内核cfs_rq中的last buddy和next buddy-cengku-ChinaUnix博客

倚楼听风雨cengku.blog.chinaunix.net

首页　| 　博文目录　| 　关于我

cengku

博客访问： 1283305
博文数量： 185
博客积分： 495
博客等级：下士
技术积分： 1418
用户组：普通用户
注册时间： 2012-09-02 15:12

个人简介

治肾虚不含糖，专注内核性能优化二十年。 https://github.com/KnightKu

文章分类

全部博文（185）

mpi（1）
ZFS（10）
flash-ssd-nvme（22）
随笔&感悟（11）
操作系统技术（28）
数据结构和算法（0）
Python实践（11）
C语言高级（11）
内核基础技术（63）
未分配的博文（28）

文章存档

2019年（1）

2018年（12）

2017年（5）

2016年（23）

2015年（1）

2014年（22）

2013年（82）

2012年（39）

我的朋友

相关博文

内核cfs_rq中的last buddy和next buddy

分类： C/C++

2013-03-28 11:57:32

原文地址：内核cfs_rq中的last buddy和next buddy 作者：djjsindy

在sched_features.h中定义了一些调度的特性

/*
* Prefer to schedule the task we woke last (assuming it failed
* wakeup-preemption), since its likely going to consume data we
* touched, increases cache locality.
*/
SCHED_FEAT(NEXT_BUDDY, 0)
/*
* Prefer to schedule the task that ran last (when we did
* wake-preempt) as that likely will touch the same data, increases
* cache locality.
*/
SCHED_FEAT(LAST_BUDDY, 1)

从注释中可以看出 NEXT_BUDDY表示在cfs选择next sched_entity的时候会优先选择最后一个唤醒的sched_entity，而 LAST_BUDDY表示在cfs选择next sched_entity的时候会优先选择最后一个执行唤醒操作的那个sched_entity，这两种调度策略都有助于提高cpu cache的命中率，因为在切换不同任务得越频繁，会导致cpu cache因为进程改变而频繁缓存数据失效。所以尽量不切换到其他的任务会使得cache实效的更慢一些，有利于提高系统性能，可以看出默认NEXT_BUDDY是不开启的。

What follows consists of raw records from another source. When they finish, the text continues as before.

-- ==== Sys2Proof/Laws/Memory.lean ====
section
/-! SUPPORT. The keyed lists and the bytes of memory: reading after writing, and the canonical form,
which every operation on bytes keeps. -/

namespace Sys2Proof.Machine

open Sys2Proof.Bits

/-! ### Keyed lists -/

/-- What has been put is found. -/
@[simp] theorem find?_put_self {α : Type} (l : List (Nat × α)) (k : Nat) (v : α) : find? (put l k v) k = some v := by
  induction l with
  | nil => simp [put, find?]
  | cons e l ih =>
    obtain ⟨j, u⟩ := e
    simp only [put]
    split
    · simp [find?]
    · split
      · simp [find?]
      · simp only [find?]
        rw [if_neg (by omega), ih]

/-- Putting an entry leaves the entries of other keys. -/
theorem find?_put_ne {α : Type} (l : List (Nat × α)) {k i : Nat} (v : α) (h : i ≠ k) :
    find? (put l k v) i = find? l i := by
  induction l with
  | nil => simp [put, find?, Ne.symm h]
  | cons e l ih =>
    obtain ⟨j, u⟩ := e
    simp only [put]
    split
    · simp [find?, Ne.symm h]
    · split
      · next hk => subst hk; simp [find?, Ne.symm h]
      · simp only [find?, ih]

/-! ### The canonical form -/

/-- The canonical form as a chain: every listed byte is not 0, and addresses rise. -/
theorem Memory.wf_iff (m : List Host.Cell) :
    Memory.wf m = true ↔ (∀ c ∈ m, c.2 ≠ 0#8) ∧ m.Pairwise (fun c d => c.1 < d.1) := by
  induction m with
  | nil => simp [Memory.wf]
  | cons c m ih =>
    obtain ⟨a, v⟩ := c
    cases m with
    | nil => simp [Memory.wf]
    | cons d m =>
      obtain ⟨b, u⟩ := d
      simp only [Memory.wf, Bool.and_eq_true, bne_iff_ne, ne_eq, decide_eq_true_eq, ih]
      constructor
      · rintro ⟨⟨hv, hab⟩, hm, hp⟩
        refine ⟨by simpa [hv] using hm, List.pairwise_cons.2 ⟨?_, hp⟩⟩
        intro e he
        rcases List.mem_cons.1 he with rfl | he
        · exact hab
        · exact Nat.lt_trans hab ((List.pairwise_cons.1 hp).1 e he)
      · rintro ⟨hm, hp⟩
        obtain ⟨h1, h2⟩ := List.pairwise_cons.1 hp
        exact ⟨⟨hm (a, v) (by simp), h1 (b, u) (by simp)⟩, fun e he => hm e (by simp [he]), h2⟩

/-- The bytes of a canonical memory after its first are canonical. -/
theorem Memory.wf_tail {c : Host.Cell} {m : List Host.Cell} (h : Memory.wf (c :: m) = true) : Memory.wf m = true := by
  rw [Memory.wf_iff] at h ⊢
  exact ⟨fun e he => h.1 e (by simp [he]), (List.pairwise_cons.1 h.2).2⟩

/-- Keeping some of the bytes keeps the canonical form. -/
theorem Memory.wf_filter {m : List Host.Cell} (h : Memory.wf m = true) (p : Host.Cell → Bool) :
    Memory.wf (m.filter p) = true := by
  rw [Memory.wf_iff] at h ⊢
  exact ⟨fun e he => h.1 e (List.mem_of_mem_filter he), h.2.filter p⟩

/-- Clearing a range keeps the canonical form. -/
theorem Memory.wf_clear {m : List Host.Cell} (h : Memory.wf m = true) (a n : Nat) : Memory.wf (Memory.clear m a n) = true :=
  Memory.wf_filter h _

/-- A cell of a written memory is the byte written or was there. -/
theorem Memory.mem_set {m : List Host.Cell} {a : Nat} {v : Byte} {c : Host.Cell} (h : c ∈ Memory.set m a v) :
    (c = (a, v) ∧ v ≠ 0#8) ∨ c ∈ m := by
  induction m with
  | nil =>
    simp only [Memory.set] at h
    split at h
    · simp at h
    · simp only [List.mem_singleton] at h; exact .inl ⟨h, by assumption⟩
  | cons e m ih =>
    obtain ⟨b, u⟩ := e
    simp only [Memory.set] at h
    split at h
    · split at h
      · exact .inr h
      · rcases List.mem_cons.1 h with h | h
        · exact .inl ⟨h, by assumption⟩
        · exact .inr h
    · split at h
      · split at h
        · exact .inr (by simp [h])
        · rcases List.mem_cons.1 h with h | h
          · exact .inl ⟨h, by assumption⟩
          · exact .inr (by simp [h])
      · rcases List.mem_cons.1 h with h | h
        · exact .inr (by simp [h])
        · rcases ih h with h | h
          · exact .inl h
          · exact .inr (by simp [h])

/-- Writing a byte keeps the canonical form. -/
theorem Memory.wf_set {m : List Host.Cell} (h : Memory.wf m = true) (a : Nat) (v : Byte) :
    Memory.wf (Memory.set m a v) = true := by
  induction m with
  | nil =>
    simp only [Memory.set]
    split
    · rfl
    · simpa [Memory.wf] using ‹_›
  | cons e m ih =>
    obtain ⟨b, u⟩ := e
    have ht := Memory.wf_tail h
    rw [Memory.wf_iff] at h
    obtain ⟨hu, hp⟩ := List.pairwise_cons.1 h.2
    simp only [Memory.set]
    split
    · next hab =>
      split
      · rw [Memory.wf_iff]; exact h
      · next hv =>
        rw [Memory.wf_iff]
        refine ⟨fun e he => ?_, List.pairwise_cons.2 ⟨fun e he => ?_, h.2⟩⟩
        · rcases List.mem_cons.1 he with rfl | he
          · exact hv
          · exact h.1 e he
        · rcases List.mem_cons.1 he with rfl | he
          · exact hab
          · exact Nat.lt_trans hab (hu e he)
    · split
      · next hab =>
        split
        · exact ht
        · next hv =>
          subst hab
          rw [Memory.wf_iff]
          refine ⟨fun e he => ?_, List.pairwise_cons.2 ⟨hu, hp⟩⟩
          rcases List.mem_cons.1 he with rfl | he
          · exact hv
          · exact h.1 e (by simp [he])
      · next h1 h2 =>
        have hs := ih ht
        rw [Memory.wf_iff] at hs ⊢
        refine ⟨fun e he => ?_, List.pairwise_cons.2 ⟨fun e he => ?_, hs.2⟩⟩
        · rcases List.mem_cons.1 he with rfl | he
          · exact h.1 _ (by simp)
          · exact hs.1 e he
        · rcases Memory.mem_set he with ⟨rfl, -⟩ | he
          · simp only; omega
          · exact hu e he

/-- Writing bytes keeps the canonical form. -/
theorem Memory.wf_setAll {m : List Host.Cell} (h : Memory.wf m = true) (a : Nat) (vs : List Byte) :
    Memory.wf (Memory.setAll m a vs) = true := by
  induction vs generalizing m a with
  | nil => exact h
  | cons v vs ih => exact ih (Memory.wf_set h a v) (a + 1)

/-- A run of writes, clearings or both keeps the canonical form if each does. -/
theorem Memory.wf_foldl {β : Type} {f : List Host.Cell → β → List Host.Cell}
    (hf : ∀ m b, Memory.wf m = true → Memory.wf (f m b) = true) (l : List β) {m : List Host.Cell}
    (h : Memory.wf m = true) : Memory.wf (l.foldl f m) = true := by
  induction l generalizing m with
  | nil => exact h
  | cons b l ih => exact ih (hf m b h)

/-- Nothing is listed at reset. -/
theorem Memory.wf_reset : Memory.wf State.reset.mem = true := rfl

/-! ### Reading after writing -/

/-- An address no cell has reads 0. -/
theorem Memory.get_absent {m : List Host.Cell} {a : Nat} (h : ∀ c ∈ m, c.1 ≠ a) : Memory.get m a = 0#8 := by
  induction m with
  | nil => rfl
  | cons e m ih =>
    obtain ⟨b, u⟩ := e
    simp only [Memory.get]
    rw [if_neg (h (b, u) (by simp)), ih (fun c hc => h c (by simp [hc]))]

/-- A byte written is read. -/
theorem Memory.get_set_self {m : List Host.Cell} (h : Memory.wf m = true) (a : Nat) (v : Byte) :
    Memory.get (Memory.set m a v) a = v := by
  induction m with
  | nil =>
    simp only [Memory.set]
    split
    · next hv => simp [Memory.get, hv]
    · simp [Memory.get]
  | cons e m ih =>
    obtain ⟨b, u⟩ := e
    have ht := Memory.wf_tail h
    rw [Memory.wf_iff] at h
    obtain ⟨hu, hp⟩ := List.pairwise_cons.1 h.2
    simp only [Memory.set]
    split
    · next hab =>
      split
      · next hv =>
        rw [hv]
        refine Memory.get_absent fun c hc => ?_
        rcases List.mem_cons.1 hc with rfl | hc
        · simp only; omega
        · have := hu c hc; simp only at this; omega
      · simp [Memory.get]
    · split
      · next hab =>
        split
        · next hv =>
          rw [hv]
          refine Memory.get_absent fun c hc => ?_
          have := hu c hc; simp only at this; omega
        · simp [Memory.get]
      · next h1 h2 =>
        simp only [Memory.get]
        rw [if_neg (by omega), ih ht]

/-- Writing a byte leaves every other address. -/
theorem Memory.get_set_ne (m : List Host.Cell) {a x : Nat} (v : Byte) (h : x ≠ a) :
    Memory.get (Memory.set m a v) x = Memory.get m x := by
  induction m with
  | nil =>
    simp only [Memory.set]
    split <;> simp [Memory.get, Ne.symm h]
  | cons e m ih =>
    obtain ⟨b, u⟩ := e
    simp only [Memory.set]
    split
    · split <;> simp [Memory.get, Ne.symm h]
    · split
      · next hab => subst hab; split <;> simp [Memory.get, Ne.symm h]
      · simp only [Memory.get, ih]

/-- Writing bytes leaves every address outside their range. -/
theorem Memory.get_setAll_out (m : List Host.Cell) {a x : Nat} (vs : List Byte) (h : x < a ∨ a + vs.length ≤ x) :
    Memory.get (Memory.setAll m a vs) x = Memory.get m x := by
  induction vs generalizing m a with
  | nil => rfl
  | cons v vs ih =>
    simp only [List.length_cons] at h
    rw [Memory.setAll, ih _ (by omega), Memory.get_set_ne _ _ (by omega)]

/-- Bytes written are read. -/
theorem Memory.get_setAll_in {m : List Host.Cell} (hm : Memory.wf m = true) {a i : Nat} {vs : List Byte} (h : i < vs.length) :
    Memory.get (Memory.setAll m a vs) (a + i) = vs[i] := by
  induction vs generalizing m a i with
  | nil => simp at h
  | cons v vs ih =>
    rw [Memory.setAll]
    cases i with
    | zero => rw [Memory.get_setAll_out _ _ (by omega)]; exact Memory.get_set_self hm a v
    | succ i =>
      have := ih (Memory.wf_set hm a v) (a := a + 1) (i := i) (by simpa using h)
      rw [show a + (i + 1) = a + 1 + i by omega, this]
      rfl

/-- A cleared range reads 0. -/
theorem Memory.get_clear_in (m : List Host.Cell) {a n x : Nat} (h : a ≤ x ∧ x < a + n) :
    Memory.get (Memory.clear m a n) x = 0#8 := by
  refine Memory.get_absent fun c hc => ?_
  have := (List.mem_filter.1 hc).2
  simp at this
  omega

/-- Clearing a range leaves every other address. -/
theorem Memory.get_clear_out (m : List Host.Cell) {a n x : Nat} (h : x < a ∨ a + n ≤ x) :
    Memory.get (Memory.clear m a n) x = Memory.get m x := by
  induction m with
  | nil => rfl
  | cons e m ih =>
    obtain ⟨b, u⟩ := e
    simp only [Memory.clear, List.filter_cons] at ih ⊢
    by_cases hb : b = x
    · subst hb
      rw [if_pos (by simp; omega)]
      simp [Memory.get]
    · split
      · simp only [Memory.get, if_neg hb]; exact ih
      · simp only [Memory.get, if_neg hb]; exact ih

end Sys2Proof.Machine
end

内核代码中next buddy 和last buddy对应cfs_rq 中的next和last指针。

看下代码这个指针的赋值，check_preempt_wakeup函数在wakeup操作的最后一部，wakeup包括了fork的最后一部也是调用了这个函数。

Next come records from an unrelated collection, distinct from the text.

/-! ### setSeq -/

@[simp] theorem State.setSeq_agenda (s : State) (n : Nat) (q : Seq) : (s.setSeq n q).agenda = s.agenda := rfl
@[simp] theorem State.setSeq_focus (s : State) (n : Nat) (q : Seq) : (s.setSeq n q).focus = s.focus := rfl
@[simp] theorem State.setSeq_inp (s : State) (n : Nat) (q : Seq) : (s.setSeq n q).inp = s.inp := rfl
@[simp] theorem State.setSeq_bundle (s : State) (n : Nat) (q : Seq) : (s.setSeq n q).bundle = s.bundle := rfl
@[simp] theorem State.setSeq_tick (s : State) (n : Nat) (q : Seq) : (s.setSeq n q).tick = s.tick := rfl
@[simp] theorem State.setSeq_free (s : State) (n : Nat) (q : Seq) : (s.setSeq n q).free = s.free := rfl
@[simp] theorem State.setSeq_late (s : State) (n : Nat) (q : Seq) : (s.setSeq n q).late = s.late := rfl
@[simp] theorem State.setSeq_meet (s : State) (n : Nat) (q : Seq) : (s.setSeq n q).meet = s.meet := rfl
@[simp] theorem State.setSeq_retireCuts (s : State) (n : Nat) (q : Seq) : (s.setSeq n q).retireCuts = s.retireCuts := rfl
@[simp] theorem State.setSeq_tsfloor (s : State) (n : Nat) (q : Seq) : (s.setSeq n q).tsfloor = s.tsfloor := rfl
@[simp] theorem State.setSeq_wtsTop (s : State) (n : Nat) (q : Seq) : (s.setSeq n q).wtsTop = s.wtsTop := rfl
@[simp] theorem State.setSeq_floorNext (s : State) (n : Nat) (q : Seq) : (s.setSeq n q).floorNext = s.floorNext := rfl
@[simp] theorem State.setSeq_floorAt (s : State) (n : Nat) (q : Seq) : (s.setSeq n q).floorAt = s.floorAt := rfl
@[simp] theorem State.setSeq_cores (s : State) (n : Nat) (q : Seq) : (s.setSeq n q).cores = s.cores := rfl
@[simp] theorem State.setSeq_mem (s : State) (n : Nat) (q : Seq) : (s.setSeq n q).mem = s.mem := rfl
@[simp] theorem State.setSeq_lines (s : State) (n : Nat) (q : Seq) : (s.setSeq n q).lines = s.lines := rfl
@[simp] theorem State.setSeq_msc (s : State) (n : Nat) (q : Seq) : (s.setSeq n q).msc = s.msc := rfl
@[simp] theorem State.setSeq_tlb (s : State) (n : Nat) (q : Seq) : (s.setSeq n q).tlb = s.tlb := rfl
@[simp] theorem State.setSeq_sealSet (s : State) (n : Nat) (q : Seq) : (s.setSeq n q).sealSet = s.sealSet := rfl
@[simp] theorem State.setSeq_health (s : State) (n : Nat) (q : Seq) : (s.setSeq n q).health = s.health := rfl
@[simp] theorem State.setSeq_ctxs (s : State) (n : Nat) (q : Seq) : (s.setSeq n q).ctxs = s.ctxs := rfl
@[simp] theorem State.setSeq_bays (s : State) (n : Nat) (q : Seq) : (s.setSeq n q).bays = s.bays := rfl
@[simp] theorem State.setSeq_rotated (s : State) (n : Nat) (q : Seq) : (s.setSeq n q).rotated = s.rotated := rfl
@[simp] theorem State.setSeq_hbm (s : State) (n : Nat) (q : Seq) : (s.setSeq n q).hbm = s.hbm := rfl
@[simp] theorem State.setSeq_hubCounters (s : State) (n : Nat) (q : Seq) : (s.setSeq n q).hubCounters = s.hubCounters := rfl
@[simp] theorem State.setSeq_kept (s : State) (n : Nat) (q : Seq) : (s.setSeq n q).kept = s.kept := rfl
@[simp] theorem State.setSeq_frames (s : State) (n : Nat) (q : Seq) : (s.setSeq n q).frames = s.frames := rfl
@[simp] theorem State.setSeq_pkg (s : State) (n : Nat) (q : Seq) : (s.setSeq n q).pkg = s.pkg := rfl
@[simp] theorem State.setSeq_fab (s : State) (n : Nat) (q : Seq) : (s.setSeq n q).fab = s.fab := rfl
@[simp] theorem State.setSeq_host (s : State) (n : Nat) (q : Seq) : (s.setSeq n q).host = s.host := rfl
@[simp] theorem State.setSeq_tab (s : State) (n : Nat) (q : Seq) : (s.setSeq n q).tab = s.tab := rfl
@[simp] theorem State.setSeq_pow (s : State) (n : Nat) (q : Seq) : (s.setSeq n q).pow = s.pow := rfl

static void check_preempt_wakeup(struct rq *rq, struct task_struct *p, int wake_flags)
{
struct task_struct *curr = rq->curr;
struct sched_entity *se = &curr->se, *pse = &p->se; //pse就是需要被唤醒的sched_entity,se是当前的sched_entity
struct cfs_rq *cfs_rq = task_cfs_rq(curr);
int scale = cfs_rq->nr_running >= sched_nr_latency; //内核中有选择，当running的进程大于等于 sched_nr_latency的时候才会涉及到next buddy和last buddy，2.6.35.13中sched_nr_latency默认是3
if (unlikely(rt_prio(p->prio)))
goto preempt;
if (unlikely(p->sched_class != &fair_sched_class))
return;
if (unlikely(se == pse))
return;
对于这个WF_FORK标志可以看下 https://patchwork.kernel.org/patch/47930/
if (sched_feat(NEXT_BUDDY) && scale && !(wake_flags & WF_FORK))
set_next_buddy(pse); //如果running 大于等于sched_nr_latency，就设置next指针，表示最后被唤醒的sched_entity
/*
* We can come here with TIF_NEED_RESCHED already set from new task
* wake up path.
*/
if (test_tsk_need_resched(curr))
return;
/*
* Batch and idle tasks do not preempt (their preemption is driven by
* the tick):
*/
if (unlikely(p->policy != SCHED_NORMAL))
return;
/* Idle tasks are by definition preempted by everybody. */
if (unlikely(curr->policy == SCHED_IDLE))
goto preempt;
if (!sched_feat(WAKEUP_PREEMPT))
return;
update_curr(cfs_rq);
find_matching_se(&se, &pse);
BUG_ON(!pse);
if (wakeup_preempt_entity(se, pse) == 1)
goto preempt;
return;
preempt: //可以抢占，标记resched
resched_task(curr);
/*
* Only set the backward buddy when the current task is still
* on the rq. This can happen when a wakeup gets interleaved
* with schedule on the ->pre_schedule() or idle_balance()
* point, either of which can * drop the rq lock.
*
* Also, during early boot the idle thread is in the fair class,
* for obvious reasons its a bad idea to schedule back to it.
*/
if (unlikely(!se->on_rq || curr == rq->idle))
return;
if (sched_feat(LAST_BUDDY) && scale && entity_is_task(se))//当前进程标记last buddy，设置cfs_rq的last指针
set_last_buddy(se);
}

从代码中可以看出，在wakeup进程的时候会去check是否当前的curr需要resched，这时会设置cfs_rq的last和next指针，last表示最后一个调用唤醒操作的进程，next表示最后一个被唤醒的进程。这两个指针会在pick next sched_entity的时候被用到，优先选择这些sched_entity。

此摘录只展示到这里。